Git submodules are a solution to this, although not as foolproof as other features of git:

  • The commands are not intuitive (to me at least).
  • Gitsubmodulizing or Ungitsubmodulizing a directory can be a pain, as can attest a lot of late-night posts to Stackoverflow and the like.
  • What if the maintainer of ~/externalsoftware decides that git submodules are great too?
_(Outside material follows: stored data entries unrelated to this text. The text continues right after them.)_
-- ==== Sys2Proof/Machine/GridAssembler.lean ====
section
/-! DEFINITION. GridAssembler (spec/44_grid_assembler.md): the finder columns, the width, and the meanings of
GRID_INIT, FINDER_L, FINDER_R and ASSEMBLE. -/

namespace Sys2Proof.Machine

/-- The left finder's column, 0xE7: a row is set iff y ≤ 2 or y ≥ 5 (R212). -/
def leftFinderColumn : Column := packRows (fun y => decide (y ≤ 2 ∨ 5 ≤ y))

/-- FR(c): rows 0, 1, 6, 7 set, rows 3 and 4 the centre bit, rows 2 and 5 clear (R213). -/
def rightFinderColumn (centre : Bool) : Column :=
  packRows (fun y => if y ≤ 1 ∨ 6 ≤ y then true else if y = 3 ∨ y = 4 then centre else false)

/-- (leftBit, rightBit) of R213 for s = SEQ_IDX + 1: both for the last chunk, else the left one when s is even and the
right one when it is odd. -/
def rightFinderBits (idx total : Nat) : Bool × Bool :=
  if idx + 1 = total then (true, true)
  else if (idx + 1) % 2 = 0 then (true, false)
  else (false, true)

/-- The two right-finder columns for the state's SEQ_IDX and SEQ_TOTAL. -/
def rightFinderColumns (s : State) : List Column :=
  let bits := rightFinderBits s.seqIdx.toNat s.seqTotal.toNat
  [rightFinderColumn bits.1, rightFinderColumn bits.2]

/-- The three left-finder columns. -/
def leftFinderColumns : List Column := List.replicate 3 leftFinderColumn

/-- W(L) = 11 + 2L + 2 eccCount(L) (R210). -/
def lineWidth (len : Nat) : Nat := 11 + 2 * len + 2 * eccCount len

/-- The line of R217 for the MSG, ECC and sequence registers of s, drawn into a fresh grid: the seven steps of R211
from left to right. -/
def drawLine (s : State) : State :=
  clearGrid (lineWidth (chunkLength s)) s
    |> putColumns leftFinderColumns
    |> advance 1
    |> putByte true (sequenceId s)
    |> putByte true s.seqTotal
    |> putBytes false (message s ++ parity (eccCount (chunkLength s)) s)
    |> advance 1
    |> putColumns (rightFinderColumns s)

/-! ### The commands -/

/-- GRID_INIT w (R214). -/
def execGridInit (w : Nat) (s : State) : Outcome :=
  if w < 1 ∨ w > Config.gridCap then .next (raiseError .badWidth s) else .next (succeed (clearGrid w s))

/-- FINDER_L (R215), at the cursor. -/
def execFinderL (s : State) : Outcome :=
  if columnsFit 3 s then .next (succeed (putColumns leftFinderColumns s))
  else .next (raiseError .cursorOverflow s)

/-- FINDER_R (R216), at the cursor: the sequence check comes before the cursor check. -/
def execFinderR (s : State) : Outcome :=
  if sequenceLegal s then
    if columnsFit 2 s then .next (succeed (putColumns (rightFinderColumns s) s))
    else .next (raiseError .cursorOverflow s)
  else .next (raiseError .badSequence s)

/-- ASSEMBLE (R217): the parity with n = eccCount(L), the whole line, and RESULT = W. -/
def execAssemble (s : State) : Outcome :=
  if s.msgLen = 0#6 then .next (raiseError .emptyMessage s)
  else if sequenceLegal s then
    .next (succeed (setResult (lineWidth (chunkLength s))
      (drawLine (encodeMessage (eccCount (chunkLength s)) s))))
  else .next (raiseError .badSequence s)

end Sys2Proof.Machine
end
Here’s what that would look like, if you’re interested (for the sake of simplicity we’ll not be using Gitflow for this):

cd ~
mkdir externaltoexternal
cd externaltoexternal
touch README.txt
git init
git add .
git commit -am 'external to external software'

cd ~/externalsoftware/
git submodule add ../externaltoexternal externaltoexternal
git commit -am 'add some external software'

cd ~/myrepo/
git checkout master
cd externalsoftware/
git pull origin master
cd ..
git commit -am 'updated external software'

In this case you would also have to update your ./build.sh to also fetch externalsoftware’s git submodules:

echo 'cd externalsoftware && git submodule init && git submodule update' >> build.sh
git commit -am 'updated build script'

Let’s try building this now:

rm -rf externalsoftware/
./build.sh
# Submodule path 'externalsoftware': checked out       
# 'e546535b47c1f7231cc4fae58f63f0bd44ef5ca6'
# Submodule 'externaltoexternal' (/Users/albert/externaltoexternal) registered for path 'externaltoexternal'
# Cloning into 'externaltoexternal'...
# done.
# Submodule path 'externaltoexternal': checked out 'f94de5207ff3f88046b591232fd89171cf0edfb1'

That works, but you can see that the complexity of Git submodules requires a lot more investment on the part of developers to understand all this stuff.

Git submodules, also, are not the only game in town: makefiles, composer, phing are tools that might work for you as well.

Cleaning up after our experiment

If you followed along, now’s the time to delete dangling folders from your computer:

rm -rf ~/myrepo
rm -rf ~/externalsoftware
rm -rf ~/externaltoexternal
rm -rf ~/newinstall